Stored data
-- ==== Sys2Proof/Syntax.lean ====
section
/-! DEFINITION. The instructions as syntax: one constructor per row of spec/opcode_table.json (R85). An operand
is the whole byte that stands in memory (R83, R84): a register operand of 8 to 255 is ill-formed syntax, and
executing it raises the fault of R115. -/

namespace Sys2Proof

/-- The 13 instructions of R85, in the table's order. -/
inductive Instr where
  /-- HALT, format F0 (R118). -/
  | halt
  /-- RET, format F0 (R162). -/
  | ret
  /-- PUSH reg, format F1R (R151). -/
  | push (reg : Byte)
  /-- POP reg, format F1R (R152). -/
  | pop (reg : Byte)
  /-- PRN reg, format F1R (R141). -/
  | prn (reg : Byte)
  /-- CALL reg, format F1R (R161). -/
  | call (reg : Byte)
  /-- JMP reg, format F1R (R163). -/
  | jmp (reg : Byte)
  /-- JEQ reg, format F1R (R164). -/
  | jeq (reg : Byte)
  /-- JNE reg, format F1R (R165). -/
  | jne (reg : Byte)
  /-- LDI reg, imm, format F2RI (R140). -/
  | ldi (reg imm : Byte)
  /-- ADD regA, regB, format F2RR (R131). -/
  | add (regA regB : Byte)
  /-- MUL regA, regB, format F2RR (R132). -/
  | mul (regA regB : Byte)
  /-- CMP regA, regB, format F2RR (R180). -/
  | cmp (regA regB : Byte)
  deriving DecidableEq, Repr

end Sys2Proof
end

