-- ==== Sys2Proof/Machine/Flags.lean ====
section
/-! DEFINITION. The one flag computation of the CORE, that of CMP (spec/45_comparison.md R180, R181). No other
instruction writes a flag (R31). -/

namespace Sys2Proof.Machine

/-- The flags after comparing `a` with `b` as unsigned values: all three cleared, then exactly one set (R180). -/
def compareFlags (a b : Byte) : Flags :=
  if a.toNat = b.toNat then ⟨false, false, true⟩
  else if a.toNat < b.toNat then ⟨true, false, false⟩
  else ⟨false, true, false⟩

/-- All three flags written at once (R31). -/
def State.setFlags (s : State) (f : Flags) : State := { s with flags := f }

end Sys2Proof.Machine
end

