-- ==== Sys2Proof/Tests/Slice0.lean ====
section
/-! SUPPORT. The model's own tests: well-formedness, decoding from words written out bit by bit, one step per vector of
spec/95_test_vectors.md, and a witness for every statement that has hypotheses. Expected results are the spec's. -/

namespace Sys2Proof.Tests

open Sys2Proof.Machine

/-! ### Helpers -/

/-- The reset state with bytes at `pc` and register values. -/
def mk (pc : Nat) (bytes : List Byte) (regs : List (Reg × Byte) := []) : State :=
  regs.foldl (fun s rv => s.setX rv.1 rv.2)
    { State.reset with pc := BitVec.ofNat 9 pc, mem := Memory.writeList [] pc bytes }

def withFlags (s : State) (l g e : Bool) : State := { s with flags := ⟨l, g, e⟩ }

def withByte (s : State) (a : Nat) (v : Byte) : State := { s with mem := s.mem.write a v }

def lenient (s : State) : State := { s with strictDecode := false }

/-- The state an outcome answers; `dflt` where it answers none. -/
def stateOf (r : Result) (dflt : State) : State :=
  match r with
  | .next t => t
  | .fault _ => dflt
  | .refused _ => dflt

/-- The state after one step. -/
def after (s : State) : State := stateOf (step s) s

theorem step_after (s : State) : step s = .next (after s) := by
  obtain ⟨t, ht, _⟩ := step_effect s
  simp [after, stateOf, ht]

/-! ### Well-formedness: a term for each check that the check refuses -/

theorem test_wf_accepts_seven :
    (Instr.push 7).wellFormed = true ∧ (Instr.ldi 7 255).wellFormed = true ∧ (Instr.add 7 7).wellFormed = true := by
  decide

theorem test_wf_refuses_one_operand :
    (Instr.push 8).wellFormed = false ∧ (Instr.pop 8).wellFormed = false ∧ (Instr.prn 8).wellFormed = false ∧
    (Instr.call 255).wellFormed = false ∧ (Instr.jmp 8).wellFormed = false ∧ (Instr.jeq 9).wellFormed = false ∧
    (Instr.jne 128).wellFormed = false := by decide

theorem test_wf_refuses_two_operands :
    (Instr.ldi 8 0).wellFormed = false ∧ (Instr.add 8 0).wellFormed = false ∧ (Instr.add 0 8).wellFormed = false ∧
    (Instr.mul 8 0).wellFormed = false ∧ (Instr.mul 0 200).wellFormed = false ∧ (Instr.cmp 8 0).wellFormed = false ∧
    (Instr.cmp 0 8).wellFormed = false := by decide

#### [Work item]
Print the records above in full, exactly.

#### [Output below]
-- ==== Sys2Proof/Syntax.lean ====
section
/-! DEFINITION. The instructions as syntax: one constructor per row of spec/opcode_table.json (R85). An operand
is the whole byte that stands in memory (R83, R84): a register operand of 8 to 255 is ill-formed syntax, and
executing it raises the fault of R115. -/

namespace Sys2Proof

/-- The 13 instructions of R85, in the table's order. -/
inductive Instr where
  /-- HALT, format F0 (R118). -/
  | halt
  /-- RET, format F0 (R162). -/
  | ret
  /-- PUSH reg, format F1R (R151). -/
  | push (reg : Byte)
  /-- POP reg, format F1R (R152). -/
  | pop (reg : Byte)
  /-- PRN reg, format F1R (R141). -/
  | prn (reg : Byte)
  /-- CALL reg, format F1R (R161). -/
  | call (reg : Byte)
  /-- JMP reg, format F1R (R163). -/
  | jmp (reg : Byte)
  /-- JEQ reg, format F1R (R164). -/
  | jeq (reg : Byte)
  /-- JNE reg, format F1R (R165). -/
  | jne (reg : Byte)
  /-- LDI reg, imm, format F2RI (R140). -/
  | ldi (reg imm : Byte)
  /-- ADD regA, regB, format F2RR (R131). -/
  | add (regA regB : Byte)
  /-- MUL regA, regB, format F2RR (R132). -/
  | mul (regA regB : Byte)
  /-- CMP regA, regB, format F2RR (R180). -/
  | cmp (regA regB : Byte)
  deriving DecidableEq, Repr

end Sys2Proof
end

-- ==== Sys2Proof/Machine/Flags.lean ====
section
/-! DEFINITION. The one flag computation of the CORE, that of CMP (spec/45_comparison.md R180, R181). No other
instruction writes a flag (R31). -/

namespace Sys2Proof.Machine

/-- The flags after comparing `a` with `b` as unsigned values: all three cleared, then exactly one set (R180). -/
def compareFlags (a b : Byte) : Flags :=
  if a.toNat = b.toNat then ⟨false, false, true⟩
  else if a.toNat < b.toNat then ⟨true, false, false⟩
  else ⟨false, true, false⟩

/-- All three flags written at once (R31). -/
def State.setFlags (s : State) (f : Flags) : State := { s with flags := f }

end Sys2Proof.Machine
end

-- ==== Sys2Proof/Tests/Slice0.lean ====
section
/-! SUPPORT. The model's own tests: well-formedness, decoding from words written out bit by bit, one step per vector of
spec/95_test_vectors.md, and a witness for every statement that has hypotheses. Expected results are the spec's. -/

namespace Sys2Proof.Tests

open Sys2Proof.Machine

/-! ### Helpers -/

/-- The reset state with bytes at `pc` and register values. -/
def mk (pc : Nat) (bytes : List Byte) (regs : List (Reg × Byte) := []) : State :=
  regs.foldl (fun s rv => s.setX rv.1 rv.2)
    { State.reset with pc := BitVec.ofNat 9 pc, mem := Memory.writeList [] pc bytes }

def withFlags (s : State) (l g e : Bool) : State := { s with flags := ⟨l, g, e⟩ }

def withByte (s : State) (a : Nat) (v : Byte) : State := { s with mem := s.mem.write a v }

def lenient (s : State) : State := { s with strictDecode := false }

/-- The state an outcome answers; `dflt` where it answers none. -/
def stateOf (r : Result) (dflt : State) : State :=
  match r with
  | .next t => t
  | .fault _ => dflt
  | .refused _ => dflt

/-- The state after one step. -/
def after (s : State) : State := stateOf (step s) s

theorem step_after (s : State) : step s = .next (after s) := by
  obtain ⟨t, ht, _⟩ := step_effect s
  simp [after, stateOf, ht]

/-! ### Well-formedness: a term for each check that the check refuses -/

theorem test_wf_accepts_seven :
    (Instr.push 7).wellFormed = true ∧ (Instr.ldi 7 255).wellFormed = true ∧ (Instr.add 7 7).wellFormed = true := by
  decide

theorem test_wf_refuses_one_operand :
    (Instr.push 8).wellFormed = false ∧ (Instr.pop 8).wellFormed = false ∧ (Instr.prn 8).wellFormed = false ∧
    (Instr.call 255).wellFormed = false ∧ (Instr.jmp 8).wellFormed = false ∧ (Instr.jeq 9).wellFormed = false ∧
    (Instr.jne 128).wellFormed = false := by decide

theorem test_wf_refuses_two_operands :
    (Instr.ldi 8 0).wellFormed = false ∧ (Instr.add 8 0).wellFormed = false ∧ (Instr.add 0 8).wellFormed = false ∧
    (Instr.mul 8 0).wellFormed = false ∧ (Instr.mul 0 200).wellFormed = false ∧ (Instr.cmp 8 0).wellFormed = false ∧
    (Instr.cmp 0 8).wellFormed = false := by decide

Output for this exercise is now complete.